Despite the strain, Artibus and The Savoy are not standing still. Theatre Artibus received SCFD funding for the first time this year and plans to launch a new season in December 2026, featuring original works, adult education classes and (pending grants) youth programming.
On the venue side, the Savoy aims to debut a new “Savoy Season” come this December, highlighting nonprofits like circus troupe Starry Night Productions and Sphere Ensemble, a 14-member string group, alongside a recurring Monday-night club for emerging and experimental projects. The team recently welcomed Amber Blais, creative leader of Starry Night Productions, as co-venue director to help shoulder the growing load.
At the same time, the couple is looking outward. In conversations with Louise Martorano at CAST, they’re exploring how policy changes, like property tax abatements for landlords who rent to arts nonprofits, could shift the equation.
“There is no avenue for that in Denver at the moment,” Frank said, “which does not encourage relationships between landlords and artists in ways that help create long-term stability on both sides: affordable rent for performing artists and sustainable overhead for buildings.”
The story of The Savoy underscores a larger truth: Denver’s cultural future depends on whether it can create conditions where artists can actually afford to hold space. Without systemic change, the city risks losing the very organizations that root its culture in community. “To be honest, it’s not quite working as a model at the moment,” Frank said.
“Our hope is to continue to try to create space in Denver that supports experimental, small organizations that want to try new things and celebrate their community,” she added. “Usually you get a huge amount of support and then you grow into a building but we started in the other direction because we had the great privilege to try it out and feel the responsibility with this space, especially in this particular neighborhood, to try to have that deep mission and make this space sustainable.”
Toni Tresca
Toni Tresca is a Colorado-based arts reporter originally from Mineola, Texas, who writes about the evolving world of theater and culture—with a focus on the financial realities of making art, emerging forms, and leadership in the arts.

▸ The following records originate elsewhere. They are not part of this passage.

/-! ### Received frames -/

/-- Sets `rx_mode`, and clips `cd_set_ps_nm` to the range of the mode (R274). -/
def setRxMode (p m : Nat) (s : State) : State :=
  let r := cdRange m
  let s := s.setAttr .lineRxMode p 0 m
  let s := s.setAttr .mrCdSetPsNm p 0 (clampInt (-r) r (s.attr .mrCdSetPsNm p))
  { s with written := s.written.map (fun e =>
      if e.1 = Attr.key .mrCdSetPsNm p 0 then (e.1, clampInt (-r) r e.2) else e) }

/-- The far end's announced mode begins with this frame (step 8 of Table 6 of 08). -/
def announcedSwitch (p : Nat) (s : State) : State :=
  match (s.tx p).announce with
  | some a =>
    if a.accepted && a.switchFrame ≤ (s.mr p).frameCount + 1 && s.attr .mrState p = 8 then
      let soft := softChange (rxMode s p) a.mode
      let s := setRxMode p a.mode (s.setTx p { s.tx p with announce := none })
      if soft then s
      else
        let r := cdRange a.mode
        (s.setAttr .mrCdBulkPsNm p 0 (clampInt (-r) r (s.attr .mrCdBulkPsNm p))).setMr p
          { s.mr p with reacquire := some true }
    else s
  | none => s

/-- A training block of another mode in frame search sets `rx_mode` (R285). -/
def detectMode (p : Nat) (mode : Option (Fin 4)) (s : State) : State :=
  match mode with
  | some m =>
    if s.attr .mrState p = 5 && m.val ≠ rxMode s p then
      let soft := softChange (rxMode s p) m
      let s := setRxMode p m s
      if soft then s else s.setMr p { s.mr p with reacquire := some false }
    else s
  | none => s

/-- A frame's own lol_raw: no training block of `rx_mode` found, a low SNR, or a rate out of range (R260). -/
def frameLol (s : State) (p : Nat) (f : FrameIn) : Bool :=
  f.mode.map (·.val) ≠ some (rxMode s p) || decide (f.snr < s.attr .mrLolSnrDb p) || !ratioInRange (s.attrN .mrRatioWord p)

/-- The bulk setting in force: a candidate of the search while one is held (R244, R245). -/
def bulkNow (s : State) (p : Nat) : Int :=
  match (s.mr p).search.cands with
  | v :: _ => if s.attr .mrState p = 2 then v else s.attr .mrCdBulkPsNm p
  | [] => s.attr .mrCdBulkPsNm p

/-- What applies to samples taken from the present boundary on. -/
def settingsNow (s : State) (p : Nat) : RxSet :=
  ⟨s.tick.toNat * 1728, residualsNow s p, (List.range 4).map (fun c => s.attr .mrRxSkewFs p c), bulkNow s p⟩

/-- Settings that have changed join those of the frames that come in (R191, R241, R244). At one boundary the last stand. -/
def noteSettings (p : Nat) (s : State) : State :=
  let m := s.mr p
  let x := settingsNow s p
  match m.sets.getLast? with
  | some y =>
    if { x with clock := y.clock } = y then s
    else s.setMr p ({ m with sets := (m.sets ++ [x]).drop (m.sets.length - 5) }.updFrame true
      (fun f => { f with sets := f.sets ++ [x] }))
  | none => s.setMr p { m with sets := [x] }

/-- What turns a sail to its constellation, given the quadrant by which a frame shows it turned (R256). -/
def quadsAfter (old : List Nat) (shown : List (Fin 4)) (sails : Nat) : List Nat :=
  (List.range sails).map (fun i => (old.getD i 0 + 4 - (shown.getD i 0).val) % 4)

/-- The taps that a frame begins under: those of each sail that are not stale. -/
def Millrace.tapsInUse (m : Millrace) : Tab (List (Nat × Option TapSet)) :=
  (m.taps.filter (fun e => !m.stale.contains e.1)).map (fun e => (e.1, [(0, e.2)]))

/-- A frame as the receive chain takes it up (R229, R251, R255): stamped with the present tick, under the static table generation and the
settings in force, with the accumulator as it stands. -/
def newFrame (p : Nat) (f : FrameIn) (s : State) : RxFrame :=
  let m := s.mr p
  { number := m.frameCount + 1, stamp := s.tick.toNat, taken := f.taken, enter := s.timing.tai + f.ps * 100000000
    mode := rxMode s p, snr := f.snr, static := (s.table (1 + p)).active, carrier := m.carrier
    samples := f.samples, sets := if m.sets.isEmpty then [settingsNow s p] else m.sets
    segs := [(m.phase, s.attrN .mrRatioWord p)], taps := m.tapsInUse
    quads := quadsAfter m.quads f.quadrants (modeSails (rxMode s p)) }

/-- The frame is taken up: it joins the last frames, its quadrants count (R256), and a snapshot that waits for it begins (R267). -/
def takeFrame (p : Nat) (f : FrameIn) (s : State) : State :=
  let m := s.mr p
  let x := newFrame p f s
  let run := match m.snap.running with
    | some (r, b, none) => if r.target ≤ s.tick.toNat then some (r, b, some (s.tick.toNat, x)) else m.snap.running
    | v => v
  let s := s.setMr p { m with
    rxFrames := (x :: m.rxFrames).take 4, frameCount := m.frameCount + 1, position := m.phase, quads := x.quads
    snap := { m.snap with running := run } }
  (List.range (modeSails (rxMode s p))).foldl (fun s i =>
    if f.quadrants.getD i 0 ≠ 0 then s.bump .mrSailCycleSlips p i else s) s

/-- RECEIVED_FRAME (R229, R258, R260, R285): a frame starts in the present tick. -/
def execReceivedFrame (port : Fin 2) (f : FrameIn) (s : State) : Host.Outcome State Fault Refusal :=
  .next (if !(s.conv port).rxIn || s.attr .mrState port < 5 || !s.clk.ticking then s
    else
      let m := s.mr port
      let s := s.setMr port { m with
        frames := m.frames + 1 }
      let s := detectMode port f.mode (announcedSwitch port s)
      let s := takeFrame port f s
      let m := s.mr port
      if m.reacquire.isSome then s
      else
        let found : Bool := f.mode.map (·.val) = some (rxMode s port)
        let lol := frameLol s port f
        match s.attrN .mrState port with
        | 5 => s.setMr port { m with found := m.found || found }
        | 6 => s.setMr port { m with trained := m.trained + b01 found }
        | 7 => s.setMr port { m with confirmed := if lol then 0 else m.confirmed + 1 }
        | _ =>
          let s := s.setMr port { m with
            bad := if lol then m.bad + 1 else 0, frameLol := m.frameLol || lol, lockOwed := false }
          if m.lockOwed then raise 0x0701 port noIndex [(24, 8, s.tick.toNat)] s else s)

/-! ### Tap updates (R250 to R252) -/

/-- The block of a frame that holds the first samples taken from the boundary of a tick on, at a ratio word; none for a block of another
frame. -/
def RxFrame.changeBlock (f : RxFrame) (ratio tick : Nat) : Option Nat :=
  let out : Int := ((tick : Int) * 1728 - (f.taken : Int)) * 256 * 2 ^ 44 / (ratio : Int)
  let slot := out * 25 / 512
  if 0 ≤ slot && decide (slot < 21600) then some (blockOf slot.toNat) else none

He’s the Managing Editor of Bucket List Community Cafe, a contributor to Boulder Weekly, Denver Westword, and co-host of the OnStage Colorado Podcast and Such a Nightmare: Conversations about Horror. Currently pursuing an MBA and MA in Theatre & Performance Studies at CU Boulder, Toni brings both business insight and artistic depth to his reporting. We are happy to welcome him as our newest resident storyteller.
.png)







.png)








.png)











.jpg)
.png)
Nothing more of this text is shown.